District Court of Appeal of Florida, First District.
*1137 Nancy A. Daniels, Public Defender, and David A. Davis, Assistant Public Defender, Tallahassee, for Appellant.
Robert A. Butterworth, Attorney General, James W. Rogers, Assistant Attorney General, Tallahassee, for Appellee.
PER CURIAM.
Edward Fillyaw appeals his conviction and sentences for unarmed robbery, two counts of dealing in stolen property and burglary. He challenges his habitual offender status and the amount of restitution entered. We affirm.
Appellant initially filed a brief pursuant to Anders v. California, 386 U.S. 738, 87 S. Ct. 1396, 18 L. Ed. 2d 493 (1967). Counsel cited Middleton v. State, 689 So. 2d 304 (Fla. 1st DCA 1997) which held that unobjected-to errors in finding a defendant to be a habitual felony offender could not be raised on appeal. Counsel subsequently filed a motion to withdraw the Anders brief on the ground that this court receded from Middleton in Nelson v. State, 719 So. 2d 1230 (Fla. 1st DCA 1998).
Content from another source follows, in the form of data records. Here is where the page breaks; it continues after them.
/-! ### The obligation -/

/-- Settles O37: appended zeros multiply the value; removed digits divide it, and where every digit would go the quotient
is 0, the value of the `[0]` that `align` answers. -/
theorem alignmentValueLaw : Obligations.AlignmentValueLaw := by
  intro q src tgt hdigits
  refine ⟨fun hle => ?padding, fun hlt => ?truncation⟩
  case padding => rw [align_of_le q hle, value_append, value_zeros, length_zeros, Nat.add_zero]
  case truncation =>
    obtain hk | hk := Nat.lt_or_ge (src - tgt) q.length
    · rw [align_of_lt_length hlt hk, value_take_length_sub hdigits hk.le]
    · rw [align_of_length_le hlt hk, value_div_pow_eq_zero hdigits hk]
      rfl

end Sys2Proof.Machine

/-! The product of digit sequences (spec/42_multiply_kernel.md R100, R103): `multiply` in one equation, and the length of the
canonical sequence of a product. -/

namespace Sys2Proof.Machine

/-! ### The canonical sequence of a number (R16) -/

@[simp] theorem value_digitsOf (x : Nat) : value (digitsOf x) = x := by
  rw [value_eq_decimalValue, digitsOf_eq_decimal, decimalValue_decimal]

/-- A positive number has more than k digits exactly when it is at least 10^k. -/
theorem lt_digitlen_iff {x : Nat} (k : Nat) (hx : 0 < x) : k < digitlen x ↔ 10 ^ k ≤ x := by
  rw [digitlen, digitsOf_eq_decimal, decimal, if_neg hx.ne', List.length_reverse, Nat.lt_digits_length_iff (by decide)]

theorem lt_pow_digitlen {x : Nat} (hx : 0 < x) : x < 10 ^ digitlen x :=
  Nat.not_le.mp fun h => ((lt_digitlen_iff _ hx).mpr h).false

theorem digitlen_pos {x : Nat} (hx : 0 < x) : 0 < digitlen x := (lt_digitlen_iff 0 hx).mpr hx

theorem pow_digitlen_sub_one_le {x : Nat} (hx : 0 < x) : 10 ^ (digitlen x - 1) ≤ x :=
  (lt_digitlen_iff _ hx).mp (Nat.sub_one_lt (digitlen_pos hx).ne')

/-! ### The length of a product (R103) -/

/-- Each factor is below 10 to its length, so the product is below 10 to the sum of the lengths. -/
theorem digitlen_mul_le {x y : Nat} (hx : 0 < x) (hy : 0 < y) : digitlen (x * y) ≤ digitlen x + digitlen y := by
  have hlt : x * y < 10 ^ (digitlen x + digitlen y) := by
    rw [pow_add]
    exact Nat.mul_lt_mul'' (lt_pow_digitlen hx) (lt_pow_digitlen hy)
  exact Nat.not_lt.mp fun h => hlt.not_ge ((lt_digitlen_iff _ (Nat.mul_pos hx hy)).mp h)

/-- Each factor is at least 10 to one less than its length, so the product is at least 10 to two less than the sum. -/
theorem digitlen_add_sub_one_le {x y : Nat} (hx : 0 < x) (hy : 0 < y) :
    digitlen x + digitlen y - 1 ≤ digitlen (x * y) := by
  have hle : 10 ^ (digitlen x - 1 + (digitlen y - 1)) ≤ x * y := by
    rw [pow_add]
    exact Nat.mul_le_mul (pow_digitlen_sub_one_le hx) (pow_digitlen_sub_one_le hy)
  have hlen := (lt_digitlen_iff _ (Nat.mul_pos hx hy)).mpr hle
  omega

/-! ### `multiply` (R100) -/

/-- The product of any two sequences is the canonical sequence of the product of their values: an empty operand has value 0,
whose sequence is the `[0]` that `multiply` answers for it. -/
theorem multiply_eq_digitsOf (a b : DigitSeq) : multiply a b = digitsOf (value a * value b) := by
  unfold multiply
  split
  case isTrue hempty =>
    obtain ha | hb := hempty
    · rw [List.eq_nil_of_length_eq_zero ha, value, Nat.zero_mul]; rfl
    · rw [List.eq_nil_of_length_eq_zero hb, value, Nat.mul_zero]; rfl
  case isFalse => rfl

theorem length_multiply (a b : DigitSeq) : (multiply a b).length = digitlen (value a * value b) := by
  rw [multiply_eq_digitsOf, digitlen]

/-! ### The obligation -/

/-- Settles O39: `multiply` is the canonical sequence of the product of the values, so each law is one of products of
numbers. -/
theorem multiplyLaws : Obligations.MultiplyLaws := by
  intro a b
  refine ⟨?value, ?comm, fun ha hb => ?length, fun hzero => ?zero⟩
  case value => rw [multiply_eq_digitsOf, value_digitsOf]
  case comm => rw [multiply_eq_digitsOf, multiply_eq_digitsOf, Nat.mul_comm]
  case length =>
    rw [length_multiply]
    exact ⟨digitlen_add_sub_one_le ha hb, digitlen_mul_le ha hb⟩
  case zero =>
    rw [multiply_eq_digitsOf, Nat.mul_eq_zero.mpr hzero]
    rfl

end Sys2Proof.Machine

/-! The errors of a command (spec/60_exceptions.md R160 to R165, R169): an illegal word, an illegal scale, an unreadable
source, a divisor of 0. -/

namespace Sys2Proof.Machine

/-! ### Completion with an error (R160) -/

/-- A command whose computation ends in an error completes with that error. -/
theorem exec_completedError {i : Instr} {s : State} {e : ErrCode} (h : commandResult i s.sources = .error e) :
    ∃ t, exec i s = .next t ∧ CompletedError s t e := by
  refine ⟨_, exec_eq_complete i s, ?_⟩
  rw [h, State.complete_error]
  exact completedError_completeError s e

/-- With no wait left the step is the completion event of the command in flight (R190). -/
theorem step_eq_engineComplete {s : State} {f : InFlight} (hflight : s.inFlight = some f) (hwait : f.wait = 0) :
    step s = engineComplete f s := by
  simp only [step, hflight, hwait]

/-- An illegal word completes with E_ILLEGAL, and no source is read (R161). -/
theorem engineComplete_of_decode_error {f : InFlight} {e : Illegal} (s : State) (h : decode f.word = .error e) :
    engineComplete f s = .next (s.completeError .illegal) := by
  simp only [engineComplete, h]

/-! ### Unreadable sources (R163, R164) -/

/-- The command reads D[k], and reads it before any other check (R169). -/
def ReadsFirst (k : DIdx) (i : Instr) : Prop :=
  (∃ m, i = .fromdig m k) ∨ (∃ d b, i = .dmul d k b) ∨ (∃ d b, i = .ddiv d k b) ∨ (∃ d x y, i = .dalign d k x y) ∨
    i = .ovchk k

/-- What fails the first read of a command is what the command fails with. -/
theorem commandResult_of_readsFirst {i : Instr} {k : DIdx} {src : Sources} {e : ErrCode} (hi : ReadsFirst k i)
    (hread : src.d[k].read = .error e) : commandResult i src = .error e := by
  obtain ⟨m, rfl⟩ | ⟨d, b, rfl⟩ | ⟨d, b, rfl⟩ | ⟨d, x, y, rfl⟩ | rfl := hi
  · rw [commandResult, fromdigResult, hread]; rfl
  · rw [commandResult, dmulResult, hread]; rfl
  · rw [commandResult, ddivResult, hread]; rfl
  · rw [commandResult, dalignResult, hread]; rfl
  · rw [commandResult, ovchkResult, hread]; rfl

/-- DMUL reads B after a readable A, and fails with what fails that read. -/
theorem commandResult_dmul_of_read_error_b {d a b : DIdx} {src : Sources} {q : DigitSeq} {e : ErrCode}
    (ha : src.d[a].Source q) (hb : src.d[b].read = .error e) : commandResult (.dmul d a b) src = .error e := by
  rw [commandResult, dmulResult, DigitReg.read_of_source ha, hb]; rfl

/-- Every command that reads an unreadable D[k] completes with the error of that read: as the command's first source
whatever its other operands, as operand B of DMUL after a readable A. -/
theorem exec_completedError_of_read_error {s : State} {k : DIdx} {e : ErrCode}
    (hread : s.sources.d[k].read = .error e) :
    (∀ i : Instr, ReadsFirst k i → ∃ t, exec i s = .next t ∧ CompletedError s t e) ∧
    ∀ (d a : DIdx) (q : DigitSeq), s.sources.d[a].Source q →
      ∃ t, exec (.dmul d a k) s = .next t ∧ CompletedError s t e :=
  ⟨fun _ hi => exec_completedError (commandResult_of_readsFirst hi hread),
    fun _ _ _ ha => exec_completedError (commandResult_dmul_of_read_error_b ha hread)⟩

/-! ### The scale check (R162) -/

theorem scaleA_eq (scale : Word) : scaleA scale = scale.toNat % 256 := by
  rw [scaleA, BitVec.extractLsb'_toNat, Nat.shiftRight_zero]

theorem scaleB_eq (scale : Word) : scaleB scale = scale.toNat / 256 % 256 := by
  rw [scaleB, BitVec.extractLsb'_toNat, Nat.shiftRight_eq_div_pow]

/-- The scale check fails where a scale is above 76: it answers no scale there, and E_SCALE is its only error (R131). -/
theorem Operands.resultScale_of_illegal {o : Operands} {x : Option Nat}
    (h : 76 < o.sA ∨ 76 < o.sB ∨ 76 < x.getD (max o.sA o.sB)) : o.resultScale x = .error .scale := by
  cases hres : o.resultScale x with
  | error e => rw [Operands.resultScale_eq_error hres]
  | ok rs =>
    obtain ⟨hA, hB, hle, rfl⟩ := Operands.resultScale_eq_ok.mp hres
    omega

theorem muldecResult_of_scale_error {src : Sources} {rd ra rb : MIdx} {x : Option Nat} {e : ErrCode}
    (h : (src.operands ra rb).resultScale x = .error e) : muldecResult src rd ra rb x = .error e := by
  simp only [muldecResult, h]; rfl

theorem divdecResult_of_scale_error {src : Sources} {rd ra rb : MIdx} {x : Option Nat} {e : ErrCode}
    (h : (src.operands ra rb).resultScale x = .error e) : divdecResult src rd ra rb x = .error e := by
  simp only [divdecResult, h]; rfl

/-! ### A divisor of 0 (R165) -/

/-- DDIV checks the divisor once its source is read (R112). -/
theorem ddivResult_of_zero {src : Sources} {rd ra : DIdx} {rb : MIdx} {q : DigitSeq} (ha : src.d[ra].Source q)
    (hzero : src.m[rb] = 0#256) : ddivResult src rd ra rb = .error .divzero := by
  rw [ddivResult, DigitReg.read_of_source ha, hzero]; rfl

/-- DIVDEC checks the divisor once the scales are, whatever the dividend is (R145). -/
theorem divdecResult_of_zero {src : Sources} {rd ra rb : MIdx} {x : Option Nat} {rs : Nat}
    (hscale : (src.operands ra rb).resultScale x = .ok rs) (hzero : src.m[rb] = 0#256) :
    divdecResult src rd ra rb x = .error .divzero := by
  have hb : (src.operands ra rb).b = 0 := by
    change (src.m[rb]).toInt = 0
    rw [hzero, BitVec.toInt_zero]
  simp only [divdecResult, hscale]
  exact if_pos hb

/-! ### The obligations -/

/-- Settles O10: the step is the completion event, which for a word that does not decode reads no source. -/
theorem illegalWordCompletes : Obligations.IllegalWordCompletes := by
  intro s f e hflight hwait hdecode
  refine ⟨_, ?step, completedError_completeError s .illegal⟩
  case step => rw [step_eq_engineComplete hflight hwait, engineComplete_of_decode_error s hdecode]

/-- Settles O24: LEN above 256 fails the read with E_LEN. -/
theorem lenAboveCapacityRaises : Obligations.LenAboveCapacityRaises :=
  fun _ _ hlen => exec_completedError_of_read_error (DigitReg.read_of_len hlen)

/-- Settles O25: a cell above 9 within LEN fails the read with E_DIGIT. -/
theorem badDigitRaises : Obligations.BadDigitRaises :=
  fun _ _ hbad => exec_completedError_of_read_error (DigitReg.read_of_badDigit hbad)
In Nelson, this court allowed unpreserved challenges to habitual offender sentences to be raised for the first time on appeal where the sentence is illegal on the face of the record. Appellant's sentence, however, is not illegal on the face of the record.
Appellant agreed to habitual offender classification in his negotiated plea. The offenses with which he was charged were qualifying offenses for habitual offender sentencing. Appellant had eleven prior felonies including two grand thefts which were committed within five years of his present offense. The qualifying offenses have not been set aside, nor has appellant received a pardon on them. Additionally, the trial court conducted a separate proceeding to determine if appellant is a habitual felony offender and should be sentenced as such. After conducting the proceeding in open court with full rights of confrontation, cross-examination and representation by counsel, the court found by a preponderance of evidence that appellant met the statutory criteria of a habitual felony offender and reduced those findings to writing. We affirm because appellant failed to object or withdraw his plea, and the sentence is not illegal on its face.
Appellant failed to preserve the restitution issue for review by objecting below or filing a motion to correct pursuant to Rule 3.800(b), Florida Rules of Criminal Procedure. See Velez v. State, 725 So. 2d 1280 (Fla. 4th DCA 1999)(holding restitution issue was not preserved for appeal where appellant neither objected at sentencing nor filed a motion to correct sentence pursuant to Florida Rule of Criminal Procedure); Lorenzana v. State, 717 So. 2d 119 (Fla. 4th DCA 1998)(same); cf. Locke v. State, 719 So. 2d 1249 (Fla. 1st DCA 1998)(en banc)(holding trial court's failure to orally itemize statutorily authorized discretionary costs at the time of sentencing was not fundamental error because Rule 3.800(b), Florida Rules of Criminal Procedure, provides a formal mechanism for a post-judgment hearing *1138 and an opportunity to be heard in the trial court on the imposition of costs).
AFFIRMED.
JOANOS, ALLEN and KAHN, JJ., CONCUR.